Can Cancer Spread to Muscles?

Cancer can spread to skeletal muscle, but this event is exceedingly rare. This process, known as skeletal muscle metastasis, occurs when cancer cells from a primary tumor travel through the body and successfully colonize muscle tissue. Although skeletal muscle makes up about 40% of the body’s total mass, it is an uncommon site for secondary tumor growth compared to organs like the liver, lungs, or bone. Cancers most often associated with this rare spread include those originating in the lung, the gastrointestinal tract, the urinary system, and malignant melanoma.

Understanding the Pathways of Metastasis

Metastasis is the process where cancer cells leave their original site and form a secondary tumor elsewhere in the body. For cancer to spread to a distant location, cells must first break away from the primary tumor and enter the circulatory system. The two main pathways for this long-distance travel are the bloodstream and the lymphatic system.

The most frequent route for cancer cells to reach skeletal muscle is through hematogenous spread, meaning they travel via the bloodstream. Once in circulation, these circulating tumor cells (CTCs) must survive the immune system and the physical stresses of blood flow. They then adhere to the lining of the blood vessel walls, exit the vessel, and attempt to establish a new colony within the muscle tissue.

Why Skeletal Muscle Resists Cancer Colonization

Skeletal muscle tissue possesses unique characteristics that make it a highly hostile environment for most metastatic cancer cells. These factors explain why metastasis to muscle is so rare.

Physical Barrier

The dense organization of muscle fibers provides a physical barrier that actively impedes the invasion and migration of foreign cells. The tightly packed, parallel arrangement of myofibers physically restricts the space cancer cells need to proliferate and organize into a mass.

High Blood Flow

The muscle’s high vascularity and constant blood flow also play a significant role in resistance. Skeletal muscle is highly perfused, meaning it receives a large volume of blood, which may quickly flush out any circulating tumor cells before they can firmly adhere to the vessel walls and exit into the tissue. This constant movement of blood creates a high shear stress that can physically damage or dislodge tumor cell clusters.

Inhibitory Metabolism

The metabolic environment of muscle tissue is generally inhibitory to tumor growth. Skeletal muscle metabolism produces lactic acid and maintains a lower pH level compared to other tissues. This acidic, low-pH microenvironment is unfavorable for the proliferation and survival of many types of metastatic cancer cells, which typically thrive in different metabolic conditions.

Mechanical Stress

The constant contraction and relaxation associated with physical activity create mechanical stress within the tissue. This mechanical disruption can inhibit the adhesion of tumor cells to the extracellular matrix, a necessary step for colonization. Movement also physically crushes or destroys tumor emboli before they can develop the new blood vessels, a process called angiogenesis, which is necessary for a tumor to grow beyond a microscopic size.

Distinguishing Primary Muscle Tumors from Metastasis

It is important to understand the difference between a tumor that starts in the muscle and one that spreads to it. A primary muscle tumor, such as a rhabdomyosarcoma or leiomyosarcoma, originates from the muscle or connective tissue cells themselves. These primary malignant tumors are a type of sarcoma, which is a cancer arising from mesenchymal tissue.

Metastatic muscle tumors, in contrast, are composed of cells that originated elsewhere, such as in the lung or kidney. When a biopsy is performed, the cancer cells found in the muscle will microscopically resemble the cells of the primary tumor, such as a lung carcinoma or a melanoma.

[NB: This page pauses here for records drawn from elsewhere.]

-- ==== Sys2Proof/Certificates/Slice0/Obligations.lean ====
section
/-! DEFINITION. The statements for the provers, from the numbered rules of spec/. Each docstring names the rules and
the clauses that are the model's own choice. -/

open Sys2Proof Sys2Proof.Machine

/-! ## Reset, status and the side band -/

/-- 10_state.md R55: at power-on every register of R31 holds 0 (the code 0), STATUS reads 0 and OUT is empty. -/
def Obligations.PowerOnRegistersAreZero : Prop :=
  State.reset.session.code = 0 ∧ State.reset.mode.code = 0 ∧ State.reset.width = 0 ∧ State.reset.height = 0 ∧
  State.reset.bpl = 0 ∧ State.reset.cfg = 0 ∧ State.reset.lineCnt = 0 ∧ State.reset.cur = 0 ∧
  State.reset.mark = 0 ∧ State.reset.cancelReq = false ∧ State.reset.cancelLatch = false ∧
  State.reset.beginResult.code = 0 ∧ State.reset.fault = false ∧ State.reset.faultCode.code = 0 ∧
  State.reset.pageIdx = 0 ∧ State.reset.statusWord = 0 ∧ State.reset.out = []

/-- 70_reset_and_hazards.md R340: RESET completes in every state, a command partially received or not; every register
reads 0, the partial command is discarded, the chunk buffer is empty, and OUT is unchanged. What has not arrived and
what was answered stay (the model's fields, log entries 2 and 10). -/
def Obligations.ResetEventClearsTheBlock : Prop :=
  ∀ s : State, ∃ t : State, exec .reset s = .next t ∧
    t.session = .idle ∧ t.mode = .directMaskAnd ∧ t.width = 0 ∧ t.height = 0 ∧ t.bpl = 0 ∧ t.cfg = 0 ∧
    t.lineCnt = 0 ∧ t.cur = 0 ∧ t.mark = 0 ∧ t.cancelReq = false ∧ t.cancelLatch = false ∧
    t.beginResult = .ok ∧ t.fault = false ∧ t.faultCode = .none ∧ t.pageIdx = 0 ∧ t.statusWord = 0 ∧
    t.pending = [] ∧ t.out = s.out ∧ t.input = s.input ∧ t.replies = s.replies

/-- 10_state.md R47: the fields of the STATUS word, with the codes of R34, R35, R44 and R301, and its value after reset. -/
def Obligations.StatusWordFields : Prop :=
  (∀ s : State,
    s.statusWord.extractLsb' 0 2 = (match s.session with | .idle => 0 | .active => 1 | .canceling => 2) ∧
    s.statusWord.extractLsb' 2 2 =
      (match s.mode with | .directMaskAnd => 0 | .directMaskOr => 1 | .sparseDelta => 2) ∧
    s.statusWord.getLsbD 4 = s.cancelReq ∧
    s.statusWord.getLsbD 5 = s.cancelLatch ∧
    s.statusWord.extractLsb' 6 2 = (match s.beginResult with | .ok => 0 | .geometryError => 1 | .canceled => 2) ∧
    s.statusWord.getLsbD 8 = s.fault ∧
    s.statusWord.extractLsb' 9 4 =
      (match s.faultCode with
        | .none => 0 | .illegalOpcode => 1 | .reservedBits => 2 | .illegalMode => 3 | .stateViolation => 4
        | .lineLengthMismatch => 5 | .lineIndexMismatch => 6 | .lineOverrun => 7 | .capacity => 8) ∧
    s.statusWord.extractLsb' 13 19 = 0) ∧
  State.reset.statusWord = 0x00000000#32

/-- 10_state.md R48, 40_page_session.md R175: a REG read answers the value of its index, 0 from index 8 up, and changes
nothing else. That the answer is recorded in `replies` is the model's form of the REG port (log entry 10). -/
def Obligations.ReadAnswersAndChangesNothing : Prop :=
  ∀ (index : Nat) (s : State),
    exec (.read index) s = .next { s with
      replies := s.replies ++ [⟨index,
        if index = 0 then s.statusWord else if index = 1 then s.lineCnt
        else if index = 2 then BitVec.ofNat 32 s.cur.toNat else if index = 3 then s.mark
        else if index = 4 then s.pageIdx else if index = 5 then s.bpl
        else if index = 6 then s.width else if index = 7 then s.height else 0⟩] }

/-- 40_page_session.md R170: CANCEL sets CANCEL_LATCH in Idle and CANCEL_REQ otherwise, emits nothing, touches no memory,
changes STATE in no way and is never a fault. -/
def Obligations.CancelSetsLatchOrRequest : Prop :=
  ∀ s : State,
    (s.session = .idle → exec .cancel s = .next { s with cancelLatch := true }) ∧
    (s.session ≠ .idle → exec .cancel s = .next { s with cancelReq := true })

/-! ## Faults -/

/-- 30_encoding.md R119: a command with a reserved head-word bit set faults RESERVED_BITS, in every state, and has no
effect but the fault record. -/
def Obligations.ReservedBitsFault : Prop :=
  ∀ (i : Instr) (s : State), reservedIsSet i = true →
    exec i s = .next { s with
      fault := true, faultCode := if s.faultCode = .none then .reservedBits else s.faultCode }

/-- 30_encoding.md R117: a head word whose OPC is none of 0x01 to 0x04 is a one-word command that faults
ILLEGAL_OPCODE, whatever follows it. -/
def Obligations.IllegalHeadWordFaults : Prop :=
  ∀ (s : State) (head : Word) (rest : List Input),
    head.extractLsb' 24 8 ∉ [0x01#8, 0x02#8, 0x03#8, 0x04#8] → s.pending = [] → s.input = .word head :: rest →
    step s = .next { s with
      input := rest, cmdPos := s.cmdPos + 1, fault := true,
      faultCode := if s.faultCode = .none then .illegalOpcode else s.faultCode }

/-- 60_exceptions.md R303: when fault conditions hold for a command, the first in the priority order is the one
reported, and the command has no other effect (R305). -/
def Obligations.FirstFaultConditionIsReported : Prop :=
  ∀ (i : Instr) (s : State) (c : FaultCode), faultOf i s = some c →
    exec i s = .next { s with fault := true, faultCode := if s.faultCode = .none then c else s.faultCode }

The distinction is significant because the diagnosis and treatment pathway differ substantially between primary sarcomas and metastatic carcinomas. A painful mass in the muscle is often initially suspected to be a primary soft tissue sarcoma, due to the rarity of true metastasis. Proper classification is necessary to determine the correct systemic treatment plan.

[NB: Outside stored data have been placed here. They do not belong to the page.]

/-- Everything BEGIN_PAGE can do. -/
theorem exec_beginPage_cases {reserved : BitVec 22} {mode : BitVec 2} {width height cfg : Word} {s t : State}
    (h : exec (.beginPage reserved mode width height cfg) s = .next t) :
    (∃ c, c ≠ .none ∧ c ≠ .capacity ∧ t = s.recordFault c ∧
        (reserved ≠ 0 ∨ modeOf mode = none ∨ s.session ≠ .idle)) ∨
    (∃ r, t = s.refusePage r ∧ s.session = .idle) ∨
    (∃ m, mode = m.code ∧ reserved = 0 ∧ s.session = .idle ∧ s.cancelLatch = false ∧
        geometryError m width height = false ∧ t = s.openPage m width height cfg) := by
  simp only [exec, execBeginPage] at h
  split at h
  · rename_i hr
    cases h
    exact .inl ⟨_, by simp, by simp, rfl, .inl hr⟩
  rename_i hr
  split at h
  · rename_i hm
    cases h
    exact .inl ⟨_, by simp, by simp, rfl, .inr (.inl hm)⟩
  rename_i m hm
  split at h
  · rename_i hs
    cases h
    exact .inl ⟨_, by simp, by simp, rfl, .inr (.inr hs)⟩
  rename_i hs
  split at h
  · cases h
    exact .inr (.inl ⟨_, rfl, not_not.1 hs⟩)
  rename_i hl
  split at h
  · cases h
    exact .inr (.inl ⟨_, rfl, not_not.1 hs⟩)
  rename_i hg
  cases h
  exact .inr (.inr ⟨m, modeOf_eq_some.1 hm, not_not.1 hr, not_not.1 hs, by simpa using hl, by simpa using hg, rfl⟩)

/-- A line that is not canceled, in a direct mode: LINE takes the bytes and they go out. -/
theorem State.encodeScanline_direct {s : State} {k : Word} {bytes : List Byte} (hm : s.mode ≠ .sparseDelta)
    (hl : bytes.length = s.bpl.toNat) :
    s.encodeScanline k bytes =
      if MemId.line.size < bytes.length then .stopped (.badAddress .line MemId.line.size)
      else .done { s with
        line := s.line.store 0 bytes, out := s.out ++ bytes.map .byte, lineCnt := s.lineCnt + 1 } := by
  rw [State.encodeScanline]
  by_cases hb : MemId.line.size < bytes.length
  · simp [State.storeMem, hb]
  have hst := (State.storeMem_ok_iff s _ .line bytes).2 ⟨Nat.not_lt.1 hb, rfl⟩
  have hld := (State.loadMem_ok_iff (s.setMemory .line ((s.memory .line).store 0 bytes)) .line s.bpl.toNat bytes).2
    ⟨by omega, hl, by rw [State.memory_setMemory, if_pos rfl]; exact Memory.holds_store _ _ _⟩
  have hd : (s.setMemory .line ((s.memory .line).store 0 bytes)).dispatchLine k =
      (s.setMemory .line ((s.memory .line).store 0 bytes)).passThrough s.bpl.toNat := by
    rw [State.dispatchLine]
    show (match s.mode with | .directMaskAnd => _ | .directMaskOr => _ | .sparseDelta => _) = _
    cases hmode : s.mode with
    | directMaskAnd => rfl
    | directMaskOr => rfl
    | sparseDelta => exact absurd hmode hm
  rw [hst]
  simp only [hb, if_false]
  rw [hd, State.passThrough, hld]
  rfl

/-- A pre-check done leaves either the state or the state after a flush of what CB holds below CUR. -/
theorem State.preCheck_done_cases {s t : State} {n : Nat} {k : Word} (h : s.preCheck n k = .done t) :
    (t = s ∧ (worstCase n ≤ s.room ∨ s.cur = 0)) ∨
    (s.room < worstCase n ∧ s.cur ≠ 0 ∧ ∃ payload : List Byte, payload.length = s.cur.toNat ∧ Holds s.cb 0 payload ∧
      t = { s.emit (frameItems s.mark s.width s.bpl s.cur payload) with cur := 0, mark := k }) := by
  rcases (State.preCheck_done_iff s t n k).1 h with ⟨hw, rfl⟩ | ⟨hw, hf⟩
  · exact .inl ⟨rfl, .inl hw⟩
  · rcases (State.flush_done_iff s t k).1 hf with ⟨h0, rfl⟩ | ⟨h0, payload, hl, hh, rfl⟩
    · exact .inl ⟨rfl, .inr h0⟩
    · exact .inr ⟨hw, h0, payload, hl, hh, rfl⟩

/-- A SparseDelta line in LINE goes on from the pre-check with the same LINE, REF and BPL. -/
theorem State.preCheck_done_same {s t : State} {n : Nat} {k : Word} (h : s.preCheck n k = .done t) :
    t.line = s.line ∧ t.ref = s.ref ∧ t.bpl = s.bpl := by
  rcases State.preCheck_done_cases h with ⟨rfl, -⟩ | ⟨-, -, payload, -, -, rfl⟩ <;> exact ⟨rfl, rfl, rfl⟩

/-- A pre-check done changes nothing but OUT, CUR and MARK. -/
theorem State.preCheck_done_frame {s t : State} {n : Nat} {k : Word} (h : s.preCheck n k = .done t) :
    t.session = s.session ∧ SamePage s t ∧ t.lineCnt = s.lineCnt ∧ SameCancel s t ∧ t.beginResult = s.beginResult ∧
      SameFault s t ∧ t.pageIdx = s.pageIdx ∧ t.line = s.line ∧ t.ref = s.ref ∧ t.cb = s.cb ∧
      t.staging = s.staging ∧ SamePorts s t := by
  rcases State.preCheck_done_cases h with ⟨rfl, -⟩ | ⟨-, -, payload, -, -, rfl⟩ <;>
    simp [SamePage, SameCancel, SameFault, SamePorts, State.emit]

/-- A line that is not canceled, in SparseDelta mode: LINE takes the bytes and the codec's line procedure runs. -/
theorem State.encodeScanline_sparse {s : State} {k : Word} {bytes : List Byte} (hm : s.mode = .sparseDelta)
    (hb : bytes.length ≤ 65535) :
    s.encodeScanline k bytes =
      ({ s with line := s.line.store 0 bytes }.preCheck s.bpl.toNat k).andThen fun u =>
        (u.encodeDelta s.bpl.toNat).andThen fun v => .done v.countLine := by
  rw [State.encodeScanline]
  have hst := (State.storeMem_ok_iff s _ .line bytes).2 ⟨hb, rfl⟩
  rw [hst]
  simp only
  have hd : (s.setMemory .line ((s.memory .line).store 0 bytes)).dispatchLine k =
      (s.setMemory .line ((s.memory .line).store 0 bytes)).sparseDeltaLine k := by
    rw [State.dispatchLine]
    show (match s.mode with | .directMaskAnd => _ | .directMaskOr => _ | .sparseDelta => _) = _
    rw [hm]
  rw [hd, State.sparseDeltaLine]
  show (({ s with line := s.line.store 0 bytes }.preCheck s.bpl.toNat k).andThen _).andThen _ = _
  cases hp : { s with line := s.line.store 0 bytes }.preCheck s.bpl.toNat k with
  | done u =>
    have hu := (State.preCheck_done_same hp).2.2
    simp only [Progress.andThen_done]
    rw [show u.bpl = s.bpl from hu]
  | capacity u => rfl
  | stopped r => rfl

/-- A line that is not canceled, in SparseDelta mode, done: LINE takes the bytes, the pre-check is done, the walk of the
delta is appended, REF takes the line, and the line is counted. -/
theorem State.encodeScanline_sparse_done_iff {s : State} {k : Word} {bytes : List Byte} (t : State)
    (hm : s.mode = .sparseDelta) (hl : bytes.length = s.bpl.toNat) (hb : bytes.length ≤ 65535) :
    s.encodeScanline k bytes = .done t ↔
      bytes.length ≤ 512 ∧ ∃ (u : State) (ref : List Byte),
        { s with line := s.line.store 0 bytes }.preCheck s.bpl.toNat k = .done u ∧
        ref.length = bytes.length ∧ Holds s.ref 0 ref ∧
        (Staging.ofDelta (deltaOf bytes ref)).walk.length ≤ u.room ∧
        t = { u with
          staging := Staging.ofDelta (deltaOf bytes ref),
          cb := u.cb.store u.cur.toNat (Staging.ofDelta (deltaOf bytes ref)).walk,
          cur := u.cur + BitVec.ofNat 16 (Staging.ofDelta (deltaOf bytes ref)).walk.length,
          ref := u.ref.store 0 bytes, lineCnt := u.lineCnt + 1 } := by
  rw [State.encodeScanline_sparse hm hb]
  constructor
  · intro h
    obtain ⟨u, hu, h⟩ := Progress.andThen_eq_done.1 h
    obtain ⟨v, hv, ht⟩ := Progress.andThen_eq_done.1 h
    obtain ⟨hline, href, -⟩ := State.preCheck_done_same hu
    obtain ⟨hn, line, ref, hll, hrl, hlh, hrh, hfit, rfl⟩ := (State.encodeDelta_done_iff _ _ _).1 hv
    rw [hline] at hlh
    rw [href] at hrh
    obtain rfl : line = bytes := Holds.unique hlh (Memory.holds_store _ _ _) (by omega)
    cases ht
    exact ⟨by omega, u, ref, hu, by omega, hrh, hfit, rfl⟩
  · rintro ⟨hn, u, ref, hu, hrl, hrh, hfit, rfl⟩
    obtain ⟨hline, href, -⟩ := State.preCheck_done_same hu
    rw [hu, Progress.andThen_done,
      (State.encodeDelta_done_iff u _ s.bpl.toNat).2
        ⟨by omega, bytes, ref, hl, by omega, by rw [hline]; exact Memory.holds_store _ _ _, by rw [href]; exact hrh, hfit, rfl⟩]
    rfl

/-- A line that is not canceled, in SparseDelta mode, ended by CAPACITY: LINE takes the bytes, the pre-check is done, and
the staging and the bytes of the walk that fit are kept. -/
theorem State.encodeScanline_sparse_capacity {s t : State} {k : Word} {bytes : List Byte}
    (hm : s.mode = .sparseDelta) (hl : bytes.length = s.bpl.toNat) (hb : bytes.length ≤ 65535)
    (h : s.encodeScanline k bytes = .capacity t) :
    bytes.length ≤ 512 ∧ ∃ (u : State) (ref : List Byte),
      { s with line := s.line.store 0 bytes }.preCheck s.bpl.toNat k = .done u ∧
      ref.length = bytes.length ∧ Holds s.ref 0 ref ∧
      u.room < (Staging.ofDelta (deltaOf bytes ref)).walk.length ∧
      t = { u with
        staging := Staging.ofDelta (deltaOf bytes ref),
        cb := u.cb.store u.cur.toNat ((Staging.ofDelta (deltaOf bytes ref)).walk.take u.room),
        cur := u.cur + BitVec.ofNat 16 ((Staging.ofDelta (deltaOf bytes ref)).walk.take u.room).length } := by
  rw [State.encodeScanline_sparse hm hb] at h
  rcases Progress.andThen_eq_capacity.1 h with h | ⟨u, hu, h⟩
  · exact absurd h (State.preCheck_ne_capacity _ _ _ _)
  obtain ⟨hline, href, -⟩ := State.preCheck_done_same hu
  rcases Progress.andThen_eq_capacity.1 h with h | ⟨v, -, h⟩
  · obtain ⟨hn, line, ref, hll, hrl, hlh, hrh, hfull, rfl⟩ := (State.encodeDelta_capacity_iff _ _ _).1 h
    rw [hline] at hlh
    rw [href] at hrh
    obtain rfl : line = bytes := Holds.unique hlh (Memory.holds_store _ _ _) (by omega)
    exact ⟨by omega, u, ref, hu, by omega, hrh, hfull, rfl⟩
  · cases h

Identifying and Diagnosing Muscle Metastases

Skeletal muscle metastasis often presents with non-specific symptoms, which can make initial identification challenging. The most common clinical sign is a localized, painful mass that can be felt under the skin, sometimes accompanied by swelling or tenderness. In some cases, the metastasis is only discovered incidentally during imaging scans for other reasons, rather than due to specific symptoms.

Diagnostic imaging typically begins with Magnetic Resonance Imaging (MRI), the preferred method for evaluating soft tissue masses. MRI provides detailed images that help determine the exact size and location of the lesion and its relationship to surrounding structures. Computed Tomography (CT) and Positron Emission Tomography (PET) scans also assist in staging the cancer and assessing the metabolic activity of the mass.

Radiological findings are not specific enough to confirm the diagnosis, as many benign and malignant masses can look similar on a scan. A definitive diagnosis requires a biopsy, where a small sample of the tissue is removed and examined under a microscope. The pathologist confirms that the cells in the muscle mass match the known primary tumor, which is the only way to confirm a skeletal muscle metastasis.